In 1920 Hart was appointed as the British member of the Anglo-German, Anglo-Austrian, Anglo-Bulgarian, and Anglo-Hungarian Mixed Arbitral Tribunals, which had been established as part of the peace treaties at the end of the First World War. The tribunals would resolve cases between British subjects and those from the defeated states, "in circumstances where the legal effects of war would otherwise have denied redress to either side". Heber's role with the tribunals ran until their closure in 1931. In 1939, Hart published his memoirs, Reminiscences and Reflections; he also wrote a critique of the English judicial system, The Way to Justice: a Primer of Legal Reform, which was published in 1941. In the latter book, he wrote that "our legal system is grievously at fault", and that it "may be the worst in western Europe".

==Politics==
A member of the Liberal Party, Hart stood unsuccessfully as a parliamentary candidate for the Isle of Thanet in 1892, Islington South in 1895 and Windsor in 1910.
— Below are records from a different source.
-- ==== Sys2Proof/Machine/ChanOps.lean ====
section
/-! DEFINITION. Packets between modules and units, credits, circular regions (07 R192 to R197; 09 R250, R254, R258; 13 R382). -/

namespace Sys2Proof.Machine

/-! ## Leaving and crossing the module (R382, R386) -/

/-- The port of the forwarding entry of a module, if the entry is valid (R382, R394). -/
def forwardPort (m : Mod) (dest : Nat) : Option Nat :=
  let e := mget 0 m.fwd dest
  if bit e 15 && e % 64 ≤ 50 then some (e % 64) else none

/-- A packet or beat is dropped at a port (R382, R386): counted, and the step of the port's partition faults. -/
def routeDrop (q : Nat) (m : Mod) : Mod :=
  let m := { m with routeDrops := satAdd 32 m.routeDrops 1 }
  if (portOf m q).assigned then signalModule (portOf m q).part 0x08 q m else m

/-- May traffic of a job tag arrive at a port (R386)? -/
def portTakes (m : Mod) (q : Nat) (tag : BitVec 16) : Bool :=
  (portOf m q).assigned && partOfTag m tag.toNat == some (portOf m q).part

/-- Is a module number this module's? -/
def isHere (m : Mod) (n : Nat) : Bool := n == 0x3FFF || n == m.moduleNum

/-! ## Channel packets (R256, R258) -/

/-- A pool entry that becomes free keeps its counters (R122, R492). -/
def freeEp (e : Ep) : Ep :=
  { openings := e.openings, messages := e.messages, stall := e.stall, dropped := e.dropped, fullRet := e.fullRet, timeouts := e.timeouts, closedRet := e.closedRet }

/-- Does a packet of a kind go from a connection to an endpoint? -/
def pktForth (k : PktKind) : Bool :=
  match k with
  | .openReq | .close | .opq | .ring => true
  | .openReply | .closeNotice | .closeAck | .credit | .drop => false

/-- Does a packet go to the endpoint's module, or back to the connection's? -/
def pktDest (k : ChanPkt) : Nat :=
  match k.kind with
  | .openReq | .close | .opq | .ring => k.epModule
  | .openReply | .closeNotice | .closeAck | .credit | .drop => k.connModule

/-- Send a channel packet: within the module it is in flight until a cycle, else it leaves by a port. -/
def sendChan (port at_ : Nat) (k : ChanPkt) (m : Mod) : Mod :=
  if isHere m (pktDest k) then { m with flight := m.flight ++ [{ pkt := k, at_ }] }
  else sendChanLink port k m

/-- A packet that this module sends finds no port that carries its job (R382, R386): it is dropped, and the step of its partition faults. -/
def dropOutgoing (part : Option Nat) (q : Nat) (m : Mod) : Mod :=
  let m := { m with routeDrops := satAdd 32 m.routeDrops 1 }
  match part with
  | some p => signalModule p 0x08 q m
  | none => m

/-- Send a packet back to a connection: to another module by its forwarding entry, through a port assigned to the partition of its job
(R382, R386). -/
def sendBack (at_ : Nat) (k : ChanPkt) (m : Mod) : Mod :=
  if isHere m (pktDest k) then sendChan 63 at_ k m
  else match forwardPort m (pktDest k) with
    | some q => if portTakes m q k.jobTag then sendChan q at_ k m else dropOutgoing (partOfTag m k.jobTag.toNat) q m
    | none => dropOutgoing (partOfTag m k.jobTag.toNat) 0x3F m

/-- Are the seams that a tile's packets cross those of TP2 (R3, R209): by the profile of its job, or by the native one where its partition
holds none? -/
def shortSeams (m : Mod) (t : Nat) : Bool :=
  (match partOfTile m t with
    | some p => if (partOf m p).jstate = .none then m.native else (partOf m p).profile
    | none => m.native) == 2

/-- Uncontended travel of a packet between two tiles of the module, first beat at c + 3 (R258). -/
def pktTravel (m : Mod) (a b : Nat) : Nat :=
  6 + dist (globR a) (globR b) + dist (globC a) (globC b) + (if shortSeams m a then 3 else 4) * seamsBetween (globC a) (globC b)
    + 14 * (bridgeC (globC a) (globC b) + bridgeR (globR a) (globR b))

/-- The packet of a kind at an endpoint answering a connection. -/
def backPkt (kind : PktKind) (m : Mod) (ep connModule conn tgt amount code : Nat) : ChanPkt :=
  { kind, conn, connModule, ep, epModule := m.moduleNum, tgt, jobTag := BitVec.ofNat 16 (epOf m ep).tag, srcTile := (epOf m ep).owner
    amount, code, words := [] }

/-- The pool entry of a connection. -/
def connEntry (conn : Nat) : Nat := conn % 32768

/-- The connection that a pool entry holds: its number with that of its opening. -/
def connKey (m : Mod) (k : Nat) : Nat := k + 32768 * (epOf m k).openings

/-- Does its pool entry still hold a connection? -/
def connHeld (m : Mod) (conn : Nat) : Bool := connKey m (connEntry conn) == conn

/-- The tile that owns a connection of this module. -/
def connTile (m : Mod) (conn : Nat) : Nat := (epOf m (connEntry conn)).owner

/-- Cycle in which a packet sent by a tile in a cycle reaches another tile of the module. -/
def pktArrives (m : Mod) (from_ to_ c : Nat) : Nat := c + pktTravel m from_ to_

/-- Return units of credit for a message of a connection (R250): to the connection while it is attached, else to the endpoint's
unallocated quota (R247). -/
def returnCredit (ep connModule conn tgt units c : Nat) (m : Mod) : Mod :=
  let e := epOf m ep
  if e.conns.any (fun k => k.1 == connModule && k.2.1 == conn && k.2.2.1 == tgt) then
    sendBack (if isHere m connModule then pktArrives m e.owner (connTile m conn) c else c)
      (backPkt .credit m ep connModule conn tgt units 0) m
  else modEp ep (fun e => { e with credit := e.credit + units }) m

/-! ## Regions (R192 to R197) -/

/-- A region of a tile. -/
def regionOf (d : TileData) (g : Nat) : Region := mget {} d.regions g
/-- Change a region. -/
def modRegion (g : Nat) (f : Region → Region) (d : TileData) : TileData := { d with regions := mmod {} d.regions g f }
/-- SIZE (R192). -/
def Region.size (r : Region) : Nat := 128 * 2 ^ r.sizeLog2
/-- used = (TAIL − HEAD) mod 2^32 (R193). -/
def Region.used (r : Region) : Nat := (r.tail + 2 ^ 32 - r.head) % 2 ^ 32
/-- SIZE − used (R195). -/
def Region.room (r : Region) : Nat := r.size - r.used
/-- Byte address of count n (R193). -/
def Region.at (r : Region) (n : Nat) : Nat := r.base + n % r.size
/-- Words land in the ring from a count upward, wrapping (R193), through DW in a cycle. -/
def ringPuts (r : Region) (c n : Nat) : List W32 → TileData → TileData
  | [], d => d
  | w :: ws, d => ringPuts r c (n + 4) ws (spLand rankDW c (r.at n) w d)
/-- The byte addresses of k words of the ring from a count upward. -/
def ringAddrs (r : Region) (n k : Nat) : List Nat := (List.range k).map (fun i => r.at (n + 4 * i))

/-- The hardware side advances TAIL and writes its mirror word (R194), the cycle after its data. -/
def advanceTail (g c n : Nat) (d : TileData) : TileData :=
  let t := ((regionOf d g).tail + n) % 2 ^ 32
  let d := modRegion g (fun r => { r with tail := t, waitFrom := none }) d
  spLandLater rankDW (c + 1) ((regionOf d g).mirror + 4) (BitVec.ofNat 32 t) d

/-- The hardware side advances HEAD and writes its mirror word (R194), the cycle after its reads. -/
def advanceHead (g c n : Nat) (d : TileData) : TileData :=
  let h := ((regionOf d g).head + n) % 2 ^ 32
  let d := modRegion g (fun r => { r with head := h, waitFrom := none }) d
  spLandLater rankDW (c + 1) (regionOf d g).mirror (BitVec.ofNat 32 h) d

/-- The byte address of the program's pointer of a region (R193). -/
def Region.programWord (r : Region) : Nat := if r.attach = 3 then r.mirror + 4 else r.mirror

/-- Does HEAD, moved from `old` to `new`, pass the end of a record? -/
def headPasses (old new end_ : Nat) : Bool :=
  decide ((end_ + 2 ^ 32 - old) % 2 ^ 32 ≤ (new + 2 ^ 32 - old) % 2 ^ 32) && end_ != old

/-- The endpoint that lands in a region of a tile, if any. -/
def ringEndpoint (m : Mod) (t g : Nat) : Option Nat :=
  (m.pool.find? (fun e => e.2.kind = .ring && e.2.owner == t && e.2.region == g)).map (·.1)

/-- Credits of the ring records that the program's HEAD has passed (R250). -/
def passRecords (t g old new c : Nat) (m : Mod) : Mod :=
  match ringEndpoint m t g with
  | none => m
  | some k =>
    let gone := (epOf m k).recs.filter (fun r => headPasses old new r.1)
    let m := modEp k (fun e => { e with recs := e.recs.filter (fun r => !headPasses old new r.1) }) m
    gone.foldl (fun m r => returnCredit k r.2.2.1 r.2.2.2.1 r.2.2.2.2 r.2.1 c m) m

/-- A read of the scratchpad through DR for a decoupled unit: words that fail their parity are recorded, and the tile traps; the
words are delivered as read (R190). The table of R190 does not name the region controller's reads of mirror words: they are taken as those
of the unit it reads for, with port 0b101 (DESIGN CHOICE, log entry 128). A bundle in progress issues before its tile traps. -/
def drParity (t : Nat) (addrs : List Nat) (m : Mod) : Mod :=
  match spFails (tdOf m t) addrs with
  | [] => m
  | a :: r =>
    if (tileOf m t).bundle.isSome then
      modTd t (fun d => { d with
        faultsDue := dueInsert ⟨d.pc, 0, trapScratchParity, a, Nat.max d.nextIssue (nowOf m t), portDR, a :: r⟩ d.faultsDue }) m
    else trapLanding t 0 trapScratchParity a (modTd t (spRecord (nowOf m t) portDR (a :: r)) m)

/-- An invalid pointer counts and fails the step (R196), once for each store: a later read of the same word does nothing more. -/
def badPointer (t g : Nat) (m : Mod) : Mod :=
  if (regionOf (tdOf m t) g).badSeen then m
  else signalTile t 0x0C g (m.tick, m.phase)
    (modTd t (modRegion g (fun r => { r with badPtr := satAdd 16 r.badPtr 1, badEvent := true, badAt := nowOf m t + 1, badSeen := true })) m)

/-- The hardware side re-reads the program's mirror word of a region (R195, R196): a valid pointer is taken, an invalid one counts
and fails the step; one that does not move has no effect. -/
def rereadMirror (t g c : Nat) (m : Mod) : Mod :=
  let d := tdOf m t
  let r := regionOf d g
  match r.attach with
  | 0 => m
  | 3 =>
    let a := r.mirror + 4
    let v := (spWord d a).toNat
    let m := drParity t [a] m
    if v = r.tail then m
    else if (v + 2 ^ 32 - r.tail) % 2 ^ 32 ≤ r.room then modTd t (modRegion g (fun r => { r with tail := v })) m
    else badPointer t g m
  | _ =>
    let v := (spWord d r.mirror).toNat
    let m := drParity t [r.mirror] m
    if v = r.head then m
    else if (v + 2 ^ 32 - r.head) % 2 ^ 32 ≤ r.used then
      passRecords t g r.head v c (modTd t (modRegion g (fun r => { r with head := v })) m)
    else badPointer t g m

/-- What the stores of a bundle, by their byte addresses, mean for the regions of the tile (R196, R250): a new value stands in a program's
mirror word, and the channel interface follows the HEAD of each ring at once (log entry 27). -/
def followHeads (t c : Nat) (stores : List Nat) (m : Mod) : Mod :=
  (tdOf m t).regions.foldl (fun m e =>
    if e.2.attach != 0 && stores.contains e.2.programWord then
      let m := modTd t (modRegion e.1 (fun r => { r with badSeen := false })) m
      if e.2.attach = 2 then rereadMirror t e.1 c m else m
    else m) m

/-- Does the hardware side of a region lack n bytes: of data where it consumes, else of room (R195)? -/
def Region.lacks (r : Region) (n : Nat) : Bool := if r.attach = 3 then decide (r.used < n) else decide (r.room < n)

/-- The hardware side of a region needs n bytes: where it lacks them, it reads the program's pointer at once, and, if the lack remains,
waits and reads it again every 16 cycles (R195; the row MIRROR_REREAD). -/
def seekRoom (t g c n : Nat) (m : Mod) : Mod :=
  let r := regionOf (tdOf m t) g
  if !r.lacks n || r.waitFrom != none then m
  else
    let m := rereadMirror t g c m
    if (regionOf (tdOf m t) g).lacks n then modTd t (modRegion g (fun r => { r with waitFrom := some c, waitNeed := n })) m else m

end Sys2Proof.Machine
end

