-- ==== Sys2Proof/Machine/Xo.lean ====
section
/-! DEFINITION. How a compiled beat is read out of a tile: XO, the WGB in its place, the quantiser, and the way onto a port's link (R190, R218,
R219, R226, R227, R235, R341 to R344). -/

namespace Sys2Proof.Machine

/-- One element the quantiser takes: its integer, whether it is a vanish, the kind of its range fault (0 none; R342, R344). -/
structure QElem where
  val : Int
  vanish : Bool
  fault : Nat

/-- An FP32 element at exponent L (R149, R344). -/
def quantF32 (lsb : Int) (x : W32) : QElem :=
  match f32Val x with
  | .fin s m e =>
    let n := quantise lsb (if s then -(m : Int) else m) e
    if n < -(2 ^ 95 : Nat) || (2 ^ 95 : Nat) ≤ n then ⟨0, false, 2⟩ else ⟨n, n == 0 && m != 0, 0⟩
  | _ => ⟨0, false, 1⟩

/-- An EXACT element stored at exponent Lw (R342). -/
def quantExact (lsb lw : Int) (i : Int) : QElem :=
  let n := if lsb ≤ lw then i else quantise lsb i lw
  ⟨n, n == 0 && i != 0, 0⟩

/-- L of a job at a tile (QUANT_LSB, R366). -/
def quantLsbOf (d : TileData) (job : Nat) : Int := signed 8 (mget 0 d.quantLsb job).toNat

/-- Count the elements of a beat and record its first range fault (R344); `size` is the bytes of an element. -/
def countQuant (at_ job src addr size : Nat) (l : List QElem) (d : TileData) : TileData :=
  let bad := (indices l.length (fun i => (nth ⟨0, false, 0⟩ l i).fault != 0))
  let f := bad.foldl (fun (f : FirstRec) i =>
    let f := noteFirst at_ [job, (nth ⟨0, false, 0⟩ l i).fault, src, (addr + size * i) / 4 % 2 ^ 18] f
    { f with count := satAdd 16 f.count 1 }) d.quantFault
  { d with
    quantConv := satAdd 64 d.quantConv l.length
    quantVan := satAdd 64 d.quantVan (l.filter (·.vanish)).length
    quantFault := f }

/-- The elements of 16 words of an EXACT beat. -/
def exactElems (ws : List W32) : List Int :=
  (List.range 8).map (fun i => signed 64 ((nth 0 ws (2 * i)).toNat + 2 ^ 32 * (nth 0 ws (2 * i + 1)).toNat))

/-- Read the words of a beat at its source; `base` holds the scratchpad as the read sees it in its cycle (R185, R219). The words, the addresses of those that
fail their parity check, and the tile after it (a WGB source clears its beat, R307). -/
def readBeat (src : BeatSrc) (readAt : Nat) (base d : TileData) : List W32 × List Nat × TileData :=
  match src with
  | .scratch _ addr =>
    let as := (List.range 16).map (fun i => addr + 4 * i)
    (as.map (spWordAt base readAt), spFails base as, d)
  | .wgb _ off _ => let r := wgbExport (off / 64) d; (r.1, [], r.2)
  | .read => ([], [], d)

/-! ## Faults of the exchange, and the link of a port (R226, R227, R235) -/

/-- Exchange fault codes (R235). -/
abbrev xCollision : Nat := 1
abbrev xUnarmed : Nat := 2
abbrev xArmError : Nat := 3
abbrev xXoBusy : Nat := 4
abbrev xOutOfPhase : Nat := 5
abbrev xBadRoute : Nat := 6
abbrev xRange : Nat := 7
abbrev xClockState : Nat := 8
abbrev xEarlyOverflow : Nat := 9
abbrev xStallLimit : Nat := 10
abbrev xNoRecord : Nat := 11
abbrev xPortOverrun : Nat := 12

/-- Exchange cycle of a local cycle of a partition, as a 20-bit field. -/
def xcycleAt (x : Part) (c : Nat) : Nat := lowBits 20 ((c : Int) - x.e0)

/-- Record an exchange fault of a partition: the first in EXCH_FAULT, each counted (R235, R238). -/
def noteExch (p tile port code c : Nat) (m : Mod) : Mod :=
  modPart p (fun x => { x with
    exchFaults := satAdd 32 x.exchFaults 1
    exchFault := noteFirst c [tile, port, xcycleAt x c, code] x.exchFault }) m

/-- A module fault of the exchange (R235); in a stall the exchange cycle is the one that is held. -/
def moduleXch (p code port : Nat) (m : Mod) : Mod :=
  signalModule p 0x03 code (noteExch p 0x1FFF port code (partNow m p) m)

/-- A compiled beat comes to a port from its router and takes the link in this cycle (R226, R227); one that would exceed the limit of a Tether
link is discarded. A port that is not UP sends nothing (R380). That the replay buffer is full does not hold it (log entry 110). -/
def sendCompiled (q tag n : Nat) (ws : List W32) (m : Mod) : Mod :=
  let y := portOf m q
  if y.state ≠ .up then m
  else if decide (q < 48) && linkFull (srcNow m) y.sent then moduleXch y.part xPortOverrun q m
  else takeLink q clsCompiled true true tag n ws m

/-! ## Copies of a beat -/

/-- A contribution beat sets out to its engine (R342). -/
def addContrib (c : ContribBeat) (m : Mod) : Mod := { m with contribs := m.contribs ++ [c] }

/-- A beat has been read: its tile is as the read leaves it, with one more beat sent, and its copies are no longer unread. -/
def noteRead (p t id : Nat) (src : BeatSrc) (readAt : Nat) (base : TileData) (m : Mod) : Mod :=
  modPart p (fun x => { x with beats := x.beats.filter (fun y => y.id != id) })
    (modTd t (fun d => let d := (readBeat src readAt base d).2.2; { d with beatsOut := (d.beatsOut + 1) % 2 ^ 64 }) m)

/-- What becomes of a copy of a beat that has been read: to a tile or a port it travels on; to an engine it is quantised and travels as a
contribution (R342). One that a collision has discarded (R222) is read and quantised all the same (R344), and goes no further. -/
def forwardCopy (p t : Nat) (ws : List W32) (b : Beat) (m : Mod) : Mod :=
  match b.dst with
  | .engine e arg =>
    let d := tdOf m t
    let job := bits arg 15 12
    let lsb := quantLsbOf d job
    let src := bits arg 11 10
    let exact := src == 2
    let lw := d.wgbLsb
    let elems := if exact then (exactElems ws).map (quantExact lsb lw) else ws.map (quantF32 lsb)
    let addr := match b.src with
      | .scratch _ a => a
      | .wgb _ o _ => o
      | .read => 0
    let m := modTd t (countQuant b.readAt job src addr (if exact then 8 else 4) elems) m
    let m := if elems.any (fun x => x.fault != 0) then signalTile t 0x05 job (tileTick m t b.readAt) m else m
    if b.lost then m
    else addContrib { engine := e, part := p, job, entry := bits arg 9 0, exact, shift := if exact then (lw - lsb).toNat else 0
                      beat := b.transfer, vals := elems.map (·.val), id := b.id } m
  | _ => if b.lost then m else modPart p (fun x => { x with beats := x.beats ++ [{ b with src := .read, data := ws }] }) m

/-- The copies of a beat. -/
def copiesOf (m : Mod) (p id : Nat) : List Beat := (partOf m p).beats.filter (fun x => x.id == id)

/-- Forward every copy of a beat that has been read. -/
def forwardAll (p t : Nat) (ws : List W32) (l : List Beat) (m : Mod) : Mod := l.foldl (fun m c => forwardCopy p t ws c m) m

/-- Read the first unread beat of a tile that is due by a cycle, with its copies (R218, R225); a parity error traps the tile a
cycle later, and the word is sent as read (R190). -/
def readNext (p t upto : Nat) (base : TileData) (m : Mod) : Mod :=
  let mine (b : Beat) : Bool := match b.src with
    | .scratch u _ => u == t && decide (b.readAt ≤ upto)
    | .wgb u _ _ => u == t && decide (b.readAt ≤ upto)
    | .read => false
  match (partOf m p).beats.find? mine with
  | none => m
  | some b =>
    let r := readBeat b.src b.readAt base (tdOf m t)
    let m := forwardAll p t r.1 (copiesOf m p b.id) (noteRead p t b.id b.src b.readAt base m)
    match r.2.1 with
    | [] => m
    | a :: _ =>
      modTd t (fun d => { d with
        faultsDue := dueInsert ⟨b.pc, 8, trapScratchParity, a, b.readAt + 1, portXO, r.2.1⟩ d.faultsDue }) m

/-- Read every beat of a tile that is due by a cycle, in order. -/
def readBeats (t upto : Nat) (base : TileData) (m : Mod) : Mod :=
  match partOfTile m t with
  | none => m
  | some p => (partOf m p).beats.foldl (fun m _ => readNext p t upto base m) m

/-- The same with the tile's scratchpad as it stands; a parity error whose check has come traps. -/
def readBeatsNow (t upto : Nat) (m : Mod) : Mod := interrupt t (nowOf m t) (readBeats t upto (tdOf m t) m)

/-- Read a beat at its source if it has not been read. -/
def ensureRead (b : Beat) (m : Mod) : Mod :=
  match b.src with
  | .read => m
  | .scratch t _ => readBeatsNow t b.readAt m
  | .wgb t _ _ => readBeatsNow t b.readAt m

/-- Words land in a tile's scratchpad through a port in a cycle: the reads of XO due by then see none of them (R185, R219). -/
def landWords (t rank c a : Nat) (ws : List W32) (m : Mod) : Mod := modTd t (spLands rank c a ws) (readBeatsNow t c m)

end Sys2Proof.Machine
end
=== Liberal Imperialism ===
During the Boer War (1899–1902), Hart organised the "Liberal Imperialist" faction, which supported the war against the party's anti-war faction. He proposed a dedicated Liberal Imperialist club to fellow Eighty Club members John Saxon Mills and E. T. Slater. The Imperial Liberal Council (ILC) held its inaugural general meeting on 10 April 1900, which was attended by prominent Liberal figures including Robert Perks MP, Cecil Harmsworth, and Sir Martin Conway.

During the 1900 "Khaki" General Election, Hart published official lists of ILC-approved parliamentary candidates in The Times with the first list published on 25th September.

== Personal life ==
He lived in one of a pair of houses named The Pines on Putney Hill. Next door lived the poet Algernon Charles Swinburne.

Hart maintained close personal and professional connections within London's legal community. In April 1914, he acted as the best man at the Hammersmith wedding of Gray's Inn solicitor Lewis Walter Taylor of Lewis W. Taylor & Co. to Dora Patterson of Kew at Rivercourt Methodist Church.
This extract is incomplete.